**The problem**.
Restate verbatim the span of lines below between the line with "else let m := m.configWrite" and the line with "been reached. -/", including those two lines, and only that span.
>>>
/-- Both controllers, or a solo one, are shut down: partial rows are spilled. -/
def Chip.cleanShutdown (m : Chip) (twinShut : Bool) : Chip :=
  if m.st.step ≠ 14 ∨ !m.allShut ∨ !(m.aloneNow || twinShut) ∨ m.st.clean then m
  else
    let m := { m with st := { m.st with shutting := true } }
    (m.stagedRows.foldl (fun (m : Chip) e => m.startSpill e.1 e.2.1) m).cleanPoll

/-- What may follow a command that ended work: the sequencer's hold, the trip, a warm reset, the start, shutdowns, held writes. -/
def Chip.late (m : Chip) : Chip :=
  let m := if m.psq.flushHold then m.linkPoll.downPoll else m.linkPoll
  let m := (((((m.tripPoll).warmPoll).startPoll).settle.shnPoll).cleanPoll).calmPoll
  let m := m.flushErase.flushIssue
  if min m.erasedGiB 65535 = m.f PLP_LIMIT.ERASED_GIB then m else m.limitView

/-! ## Rows: start and reset -/

/-- PORST_n deasserts. `selfTest` names the memories whose checkers will fail, `metaOk` whether a whole checkpoint will be found. -/
def execColdStart (side : Fin 2) (twinPres : Bool) (selfTest : Fin 8) (metaOk : Bool) (s : State) : Host.Outcome State Fault Refusal :=
  run s fun m =>
    if m.st.step ≠ 0 ∨ m.st.warm then m
    else ((({ m with st := { m.st with selfTest := selfTest.val, metaOk := metaOk } } : Chip).startCold side.val twinPres).setF
      PWR_CALMCFG.ADDR (0x1D + side.val)).late

def execPorstAssert (s : State) : Host.Outcome State Fault Refusal := run s Chip.cold

/-- WARMRST_n has been asserted for 1 µs. -/
def execWarmReset (selfTest : Fin 8) (metaOk : Bool) (s : State) : Host.Outcome State Fault Refusal :=
  run s fun m => (({ m with st := { m.st with selfTest := selfTest.val, metaOk := metaOk } } : Chip).warmAsk 0).late
def execMgtWatchdogExpiry (s : State) : Host.Outcome State Fault Refusal := run s fun m => (m.warmAsk 1).late
def execNvmSubsystemReset (s : State) : Host.Outcome State Fault Refusal := run s fun m => (m.warmAsk 2).late

/-- A request of the host reaches a function: the function is seen, and where it requires IDE the request comes inside a Secure stream (R92). -/
def Chip.reached (m : Chip) (f : Nat) : Bool := m.fnSeen f && (!m.needsIde f || m.secureFor (m.slotOf f) f)

/-- The log2 of the size of a virtual function's BAR0 (R88): the largest BAR0_LOG2 among the virtual functions of its physical function. -/
def Image.vfBar0 (i : Image) (pf : Nat) : Nat := ((i.vfsOf pf).filterMap fun v => (i.func? v).map (·.bar0)).foldl max 0

/-- What the spec gives the configuration space of a function to report (R85 to R91): its routing number, BARs (as log2 of their sizes), MSI-X vectors,
payload and request sizes, completion timeout, and of a physical function what it says of its virtual ones and of its port. -/
def Chip.configProps (m : Chip) (f : Nat) : List (String × Nat) :=
  let t := m.img.tables
  let p := (m.fn f).pcie
  let port := m.port (m.slotOf f)
  match t.func? f with
  | none => []
  | some r =>
    [("RoutingFunction", t.routing f), ("BAR0Log2", if r.type = 0 then r.bar0 else t.vfBar0 r.parent), ("MSIXVectors", r.msix),
     ("MPSSupported", 2), ("MPS", p.mps), ("MRRS", p.mrrs), ("CTORange", p.ctoRange), ("CTODisable", b1 p.ctoOff), ("MSIXEnable", b1 p.msixOn),
     ("MSIXMask", b1 p.msixMask)] ++
    (if f = 0 then [("BAR2Log2", 26)] else []) ++
    (if r.type = 0 then
      [("TotalVFs", (t.vfsOf f).length), ("NumVFs", (m.fn f).numVfs), ("FirstVFOffset", 1), ("VFStride", 1), ("VFBAR0Log2", t.vfBar0 f),
       ("ASPML1", b1 p.aspm), ("AER", ((port.aer.eraseDups).map fun w => match w with
         | .malformed => 1 | .ecrc => 2 | .undecoded => 4).sum)]
     else [])

/-- Vectors that were masked and no longer are send what is pending (R85, R87). -/
def Chip.sendPending (m : Chip) (f : Nat) : Chip :=
  let p := (m.fn f).pcie
  let go := p.pending.filter fun v => p.msixOn && !p.msixMask && !(tget MsixEnt.blank p.vectors v).masked
  let m := m.setFn f { m.fn f with pcie := { p with pending := p.pending.filter (· ∉ go) } }
  go.foldl (fun (m : Chip) v => m.interrupt f v) m

/-- A function's number of virtual functions is written: those no longer enabled are reset (R86, log entry 106). More than TotalVFs, of which the spec
says nothing, enables all (log entry 165). -/
def Chip.setNumVfs (m : Chip) (f n : Nat) : Chip :=
  let vfs := m.img.tables.vfsOf f
  let m := (vfs.drop n).foldl (fun (m : Chip) v => m.resetFn false v) m
  m.setFn f { m.fn f with numVfs := min n vfs.length }

/-- Change what a function's configuration space holds. -/
def Chip.modPcie (m : Chip) (f : Nat) (g : FnPcie → FnPcie) : Chip := m.setFn f { m.fn f with pcie := g (m.fn f).pcie }

/-- A configuration write (R85, R86, R91). A size code or timeout range the device does not support leaves its field (log entry 165); what belongs to
the port is written through its physical function. -/
def Chip.configWrite (m : Chip) (f : Nat) : CfgReq → Chip
  | .read => m
  | .numVfs n => if m.portPf (m.slotOf f) = some f then (m.setNumVfs f n.val).settle else m
  | .deviceControl mps mrrs =>
    m.modPcie f fun p => { p with mps := if mps.val ≤ 2 then mps.val else p.mps, mrrs := if mrrs.val ≤ 5 then mrrs.val else p.mrrs }
  | .deviceControl2 range off =>
    m.modPcie f fun p => { p with ctoRange := if range.val ∈ [0, 1, 2, 5, 6, 9, 10] then range.val else p.ctoRange, ctoOff := off }
  | .linkControl aspm => m.modPcie f fun p => { p with aspm := aspm }
  | .msixControl on mask => (m.modPcie f fun p => { p with msixOn := on, msixMask := mask }).sendPending f
  | .ideSelective stream lo hi addrs =>
    let q := m.slotOf f
    let p := m.port q
    if m.portPf q = some f then
      m.setPort q { p with streams := tput p.streams stream.val { (tfind p.streams stream.val).getD IdeStream.blank with lo := lo, hi := hi, addrs := addrs } }
    else m
  | .aerClear =>
    let q := m.slotOf f
    if m.portPf q = some f then m.setPort q { m.port q with aer := [], aerHeader := none } else m

/-- The link that a function's requests come over is up; before the structure is applied, that of its port, of which a virtual function's is not known. -/
def Chip.trained (m : Chip) (f : Nat) : Bool :=
  (List.range 32).any fun q => m.linkUp q && m.portUsed q && decide (32 ≤ f ∨ m.f HPT_PCFG.PORT q = f)

/-- A configuration request to a function of a trained port (R463): answered with Request Retry Status (status 1) before the structure is applied, as
unsupported (2) where no such function is there, else normally (0). -/
def Chip.configRequest (m : Chip) (f : Nat) (c : CfgReq) : Chip :=
  if m.f GEN_STAT.STRUCT_OK = 0 ∧ m.f GEN_STAT.RECOVERY = 0 ∧ m.f TRS_STAT.ROMREC = 0 then
    (if m.trained f then m.send (.config f 1 []) else m)
  else if !m.fnLive f then m.send (.config f 2 [])
  else if !m.linkUp (m.slotOf f) then m
  else let m := m.configWrite f c; m.send (.config f 0 (if c = .read then m.configProps f else []))

def execConfigRequest (f : Fn) (c : CfgReq) (s : State) : Host.Outcome State Fault Refusal := run s fun m => m.configRequest f.val c

/-- CC.EN is written 1, with the admin queues' bases and sizes less 1, and the arbitration CC.AMS chooses: held before step 14. -/
def Chip.enable (m : Chip) (f asq acq asqs acqs : Nat) (wrr : Bool) : Chip :=
  let x := m.fn f
  if !m.reached f ∨ x.en ∨ x.enHeld then m
  else
    let k := 262144 + f
    let m := m.setFn f { x with
      enHeld := true, wrr := wrr, anaNotices := true, zoneNotices := true, aqa := asqs + 2 ^ 16 * acqs, asq := asq / 4096 * 4096,
      acq := acq / 4096 * 4096, cc := 0x460001 + 2 ^ 11 * b1 wrr }
    let m := m.setQc k { m.qc k with
      sqBase := asq / 4096 * 4096, sqValid := true, sqSize := asqs, sqHead := 0, sqTail := 0, sqState := 3, sqCq := k
      cqBase := acq / 4096 * 4096, cqValid := true, cqIen := true, cqPhase := 1, cqSize := acqs, cqHead := 0, cqTail := 0, cqIv := 0
      func := f, qid := 0 }
    if m.st.step = 14 then m.fnReady f else m

def execControllerEnable (f : Fn) (asq acq : BitVec 64) (asqs acqs : Fin 4096) (wrr : Bool) (s : State) :
    Host.Outcome State Fault Refusal :=
  run s fun m => m.enable f.val asq.toNat acq.toNat asqs.val acqs.val wrr

/-- CAP.TO has passed since CC.EN was written and step 14 has not been reached. -/
def execControllerReadyTimeout (f : Fn) (s : State) : Host.Outcome State Fault Refusal :=
  run s fun m => let x := m.fn f.val; if x.enHeld then m.setFn f.val { x with cfs := true } else m

/-- CC.EN is written 1 to 0. -/
def Chip.disable (m : Chip) (f : Nat) : Chip :=
  let x := m.fn f
  if m.reached f ∧ (x.en ∨ x.enHeld) then (m.resetFn true f).late else m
<<<
**Written response**.
  else let m := m.configWrite f c; m.send (.config f 0 (if c = .read then m.configProps f else []))

def execConfigRequest (f : Fn) (c : CfgReq) (s : State) : Host.Outcome State Fault Refusal := run s fun m => m.configRequest f.val c

/-- CC.EN is written 1, with the admin queues' bases and sizes less 1, and the arbitration CC.AMS chooses: held before step 14. -/
def Chip.enable (m : Chip) (f asq acq asqs acqs : Nat) (wrr : Bool) : Chip :=
  let x := m.fn f
  if !m.reached f ∨ x.en ∨ x.enHeld then m
  else
    let k := 262144 + f
    let m := m.setFn f { x with
      enHeld := true, wrr := wrr, anaNotices := true, zoneNotices := true, aqa := asqs + 2 ^ 16 * acqs, asq := asq / 4096 * 4096,
      acq := acq / 4096 * 4096, cc := 0x460001 + 2 ^ 11 * b1 wrr }
    let m := m.setQc k { m.qc k with
      sqBase := asq / 4096 * 4096, sqValid := true, sqSize := asqs, sqHead := 0, sqTail := 0, sqState := 3, sqCq := k
      cqBase := acq / 4096 * 4096, cqValid := true, cqIen := true, cqPhase := 1, cqSize := acqs, cqHead := 0, cqTail := 0, cqIv := 0
      func := f, qid := 0 }
    if m.st.step = 14 then m.fnReady f else m

def execControllerEnable (f : Fn) (asq acq : BitVec 64) (asqs acqs : Fin 4096) (wrr : Bool) (s : State) :
    Host.Outcome State Fault Refusal :=
  run s fun m => m.enable f.val asq.toNat acq.toNat asqs.val acqs.val wrr

/-- CAP.TO has passed since CC.EN was written and step 14 has not been reached. -/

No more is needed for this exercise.